Графу не спалось. Отослав слугу спать, он вышел в сад. Старое венгерское туманило его голову и волновало кровь. Пробираясь липовыми и кленовыми аллеями в глубину сада, он раз десять твердил одну и ту же венгерскую поговорку, касающуюся этого старого, любимого в Польше напитка:
– Нет напитка, кроме вина! Нет вина, кроме венгерского! Нет венгерского вина, кроме того, которое воспитано в Польше!
Повторяя это, граф насвистывал и чувствовал, что он еще не скоро покончит с любимым напитком. В жилах его еще текла горячая кровь. Графу Ромуальду было ровно пятьдесят лет, но он был бодр, здоров, румянец не сходил еще с его щек, и еще ни одна сединка не пробралась в его голову и в его длинный ус. Он глядел молодцом и красавцем. Он был вдов. Не одна маменька, имевшая взрослых дочерей, смотрела на графа с тайной, смутной надеждой, но граф решил остаться одиноким вдовцом. На это у него были какие-то свои причины, о которых никто не знал. Граф много шалил на своем веку, дрался даже раз шесть на дуэли из-за каких-то вольных красавиц Варшавы и Парижа, и эта привычка к шалости еще не угасла в нем.

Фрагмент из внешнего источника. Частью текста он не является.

theorem doubleSum_corner (a b : Fin 8 → ℝ) {t : Fin 8 → Fin 8 → ℝ} (h : ∀ i j, ¬(i = 0 ∧ j = 0) → t i j = 0) :
    doubleSum a b t = a 0 * t 0 0 * b 0 := by
  rw [doubleSum, Finset.sum_eq_single 0, Finset.sum_eq_single 0]
  · exact fun j _ hj => by simp [h 0 j (by simp [hj])]
  · simp
  · exact fun i _ hi => Finset.sum_eq_zero fun j _ => by simp [h i j (by simp [hi])]
  · simp

/-- The exact FDCT value at (0, 0) of a constant block (spec/41_transform.md R202). -/
theorem forwardReal_const_zero {b : Block} {c : Int} (h : ∀ i j, blockAt b i j = c) :
    forwardReal b 0 0 = (8 * (c - 128) : Int) := by
  simp only [forwardReal_eq_doubleSum, h, doubleSum_const, Finset.sum_mul_sum, dctBasis_zero_mul]
  simp
  ring

theorem forwardReal_const_ne_zero {b : Block} {c : Int} (h : ∀ i j, blockAt b i j = c) {u v : Fin 8}
    (huv : ¬(u = 0 ∧ v = 0)) : forwardReal b u v = (0 : Int) := by
  have hsum : (∑ i, dctBasis u i) * ∑ j, dctBasis v j = 0 := by
    rcases not_and_or.mp huv with hu | hv
    · rw [dctBasis_row_sum hu, zero_mul]
    · rw [dctBasis_row_sum hv, mul_zero]
  simp only [forwardReal_eq_doubleSum, h, doubleSum_const, hsum]
  simp

/-- A block with one coefficient, the first, is the transform of a constant block (spec/41_transform.md R209). -/
theorem inverseReal_corner {b : Block} {x : Int} (h0 : blockAt b 0 0 = 8 * x)
    (h : ∀ u v, ¬(u = 0 ∧ v = 0) → blockAt b u v = 0) (i j : Fin 8) : inverseReal b i j = x := by
  have hb := dctBasis_zero_mul i j
  rw [inverseReal_eq_doubleSum, doubleSum_corner _ _ fun u v huv => by simp [h u v huv], h0]
  push_cast
  linear_combination (8 * x : ℝ) * hb

theorem fdctBlock_const {p : Params} {b : Block} {c : Int} (draw : Nat) (hp : p.epsNum = 0) (hc : |c - 128| < 2 ^ 28)
    (h : ∀ i j, blockAt b i j = c) (u v : Fin 8) :
    blockAt (fdctBlock p draw b) u v = if u = 0 ∧ v = 0 then 8 * (c - 128) else 0 := by
  rw [abs_lt] at hc
  rw [fdctBlock_exact draw b hp]
  split
  · next huv =>
    obtain ⟨rfl, rfl⟩ := huv
    rw [forwardReal_const_zero h, truncReal_isRounding.fixes]
    exact satInt_of_mem (by omega) (by omega)
  · next huv =>
    rw [forwardReal_const_ne_zero h huv, truncReal_isRounding.fixes]
    rfl

theorem idctBlock_corner {p : Params} {b : Block} {x : Int} (draw : Nat) (hp : p.epsNum = 0) (hx : |x| < 2 ^ 28)
    (h : ∀ u v, blockAt b u v = if u = 0 ∧ v = 0 then 8 * x else 0) (i j : Fin 8) :
    blockAt (idctBlock p draw b) i j = x + 128 := by
  rw [abs_lt] at hx
  have hy := inverseReal_corner (h 0 0) (fun u v huv => (h u v).trans (if_neg huv)) i j
  rw [idctBlock_exact draw b hp, hy, roundReal_isRounding.fixes]
  exact satInt_of_mem (by omega) (by omega)

theorem blockAt_replicate (c : Word) (i j : Fin 8) : blockAt (Vector.replicate 64 c) i j = c.toInt := by simp [blockAt]

/-- Blocks with equal elements in rows and columns are equal. -/
theorem block_ext_blockAt {a b : Block} (h : ∀ i j, blockAt a i j = blockAt b i j) : a = b :=
  block_ext fun k => BitVec.eq_of_toInt_eq (by rw [toInt_getElem_eq_blockAt, toInt_getElem_eq_blockAt, h])

/-- Settles O14: of the row sums of C only the first is not 0, and C(0,i)·C(0,j) = 1/8 brings the constant back. -/
theorem constantBlockTransforms : Obligations.ConstantBlockTransforms := by
  unfold Obligations.ConstantBlockTransforms
  intro s c hp hc hwb
  have hs (i j : Fin 8) : blockAt s.wb i j = c.toInt := by rw [hwb, blockAt_replicate]
  have hf := fdctBlock_const s.draws hp hc hs
  refine ⟨_, _, exec_fdct s, hf 0 0, fun k hk => BitVec.eq_of_toInt_eq ?_, exec_idct _, block_ext_blockAt fun i j => ?_⟩
  · have hcorner : ¬((⟨k.val / 8, by omega⟩ : Fin 8) = 0 ∧ (⟨k.val % 8, by omega⟩ : Fin 8) = 0) := by
      simp only [Fin.ext_iff, Fin.val_zero] at hk ⊢
      omega
    rw [toInt_getElem_eq_blockAt]
    exact (hf _ _).trans (if_neg hcorner)
  · rw [hs]
    exact (idctBlock_corner _ hp hc hf i j).trans (sub_add_cancel ..)

end Sys2Proof.Machine

namespace Sys2Proof.Machine

/-! ### The quantization tables by name -/

@[simp] theorem quantTable_eq_qtOfTid (s : State) (tid : TableId) : s.quantTable tid = s.qtOfTid tid := by
  cases tid <;> rfl

@[simp] theorem complete_qtOfTid (s : State) (tid : TableId) : s.complete.qtOfTid tid = s.qtOfTid tid := by
  cases tid <;> rfl

theorem divisor_eq (s : State) (ch : Chan) (k : Fin 64) : s.divisor ch k = (s.qtOf ch)[k].toNat := by
  cases ch <;> rfl

/-- What the completion of a command that wrote QT(TID) leaves unchanged. -/
theorem setQt_complete_frame (s : State) (tid : TableId) (t : QTable) :
    (∀ tid' ≠ tid, (s.setQt tid t).complete.quantTable tid' = s.quantTable tid') ∧
      (s.setQt tid t).complete =
        { s with
          qt0 := (s.setQt tid t).complete.qt0, qt1 := (s.setQt tid t).complete.qt1
          cmdCnt := s.cmdCnt + 1, done := true, pending := none } :=
  ⟨fun tid' h => by simp [h], by cases tid <;> rfl⟩

/-! ### QSCALE, QDEFAULT and QLOAD -/

/-- A scaled entry, its clamp included, fits its byte (spec/42_quantizer.md R233). -/
theorem scaleEntry_toNat (factor : Nat) (e : Byte) :
    (scaleEntry factor e).toNat = min (max ((e.toNat * factor + 50) / 100) 1) 255 := by
  rw [scaleEntry, clampNat, BitVec.toNat_ofNat]
  omega

theorem scaleTable_toNat (q : Nat) (t : QTable) (k : Fin 64) :
    (scaleTable q t)[k].toNat = min (max ((t[k].toNat * qscaleFactor q + 50) / 100) 1) 255 := by
  rw [← scaleEntry_toNat]
  simp [scaleTable]

theorem exec_qscale {q : Nat} (h1 : 1 ≤ q) (h2 : q ≤ 100) (tid : TableId) (s : State) :
    exec (.qscale tid q) s = .next (s.setQt tid (scaleTable q (s.qtOfTid tid))).complete := by
  have h : ¬(q < 1 ∨ 100 < q) := by omega
  rw [exec, execQscale, if_neg h, commit_ok]

theorem exec_qscale_fault {q : Nat} (h : q < 1 ∨ 100 < q) (tid : TableId) (s : State) :
    exec (.qscale tid q) s = .next (s.raise (.num .qparam q)) := by
  rw [exec, execQscale, if_pos h, commit_error]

Заря занималась все более и более. Висевший над Березиной туман редел. Какая-то птичка проснулась первая над самой головой графа в ветвях громадного вяза и запела с такой торопливостью, как будто старалась скорее отделаться. Вокруг графа все было пусто. На пути ему попадались одни влажные от росы скамейки. Потянуло холодом – графа обдало дрожью, но он продолжал углубляться и был уже в парке. На повороте одной дорожки, сквозь деревья, ему кинулась в глаза освещенная зарею часть какого-то домика. Граф совершенно машинально начал приближаться к домику и припомнил, что он в нем поместил хорошенькую певицу. Легкая улыбка скользнула по губам графа, он повернул и хотел было идти назад, но остановился в раздумье и пошел дальше. Первые лучи солнца уже пробрались в парк и, сквозя между деревьями, ложились яркими полосами на землю. В траве закипела жизнь. Граф медленно двигался к дому, не то в раздумье, не то в каком-то благодушном настроении счастливого здоровьем человека. Ему дышалось легко. К домику певицы, потонувшему в зелени, с более крупной дорожки вела дорожка узенькая с кустами жасмина по сторонам. Только что граф повернул на эту дорожку, как лицом к лицу встретился с Улей. Граф, удивленный, остановился. Уля немного перепугалась. Она смотрела на графа – и из больших глаз ее светились лучи доброго и робкого света.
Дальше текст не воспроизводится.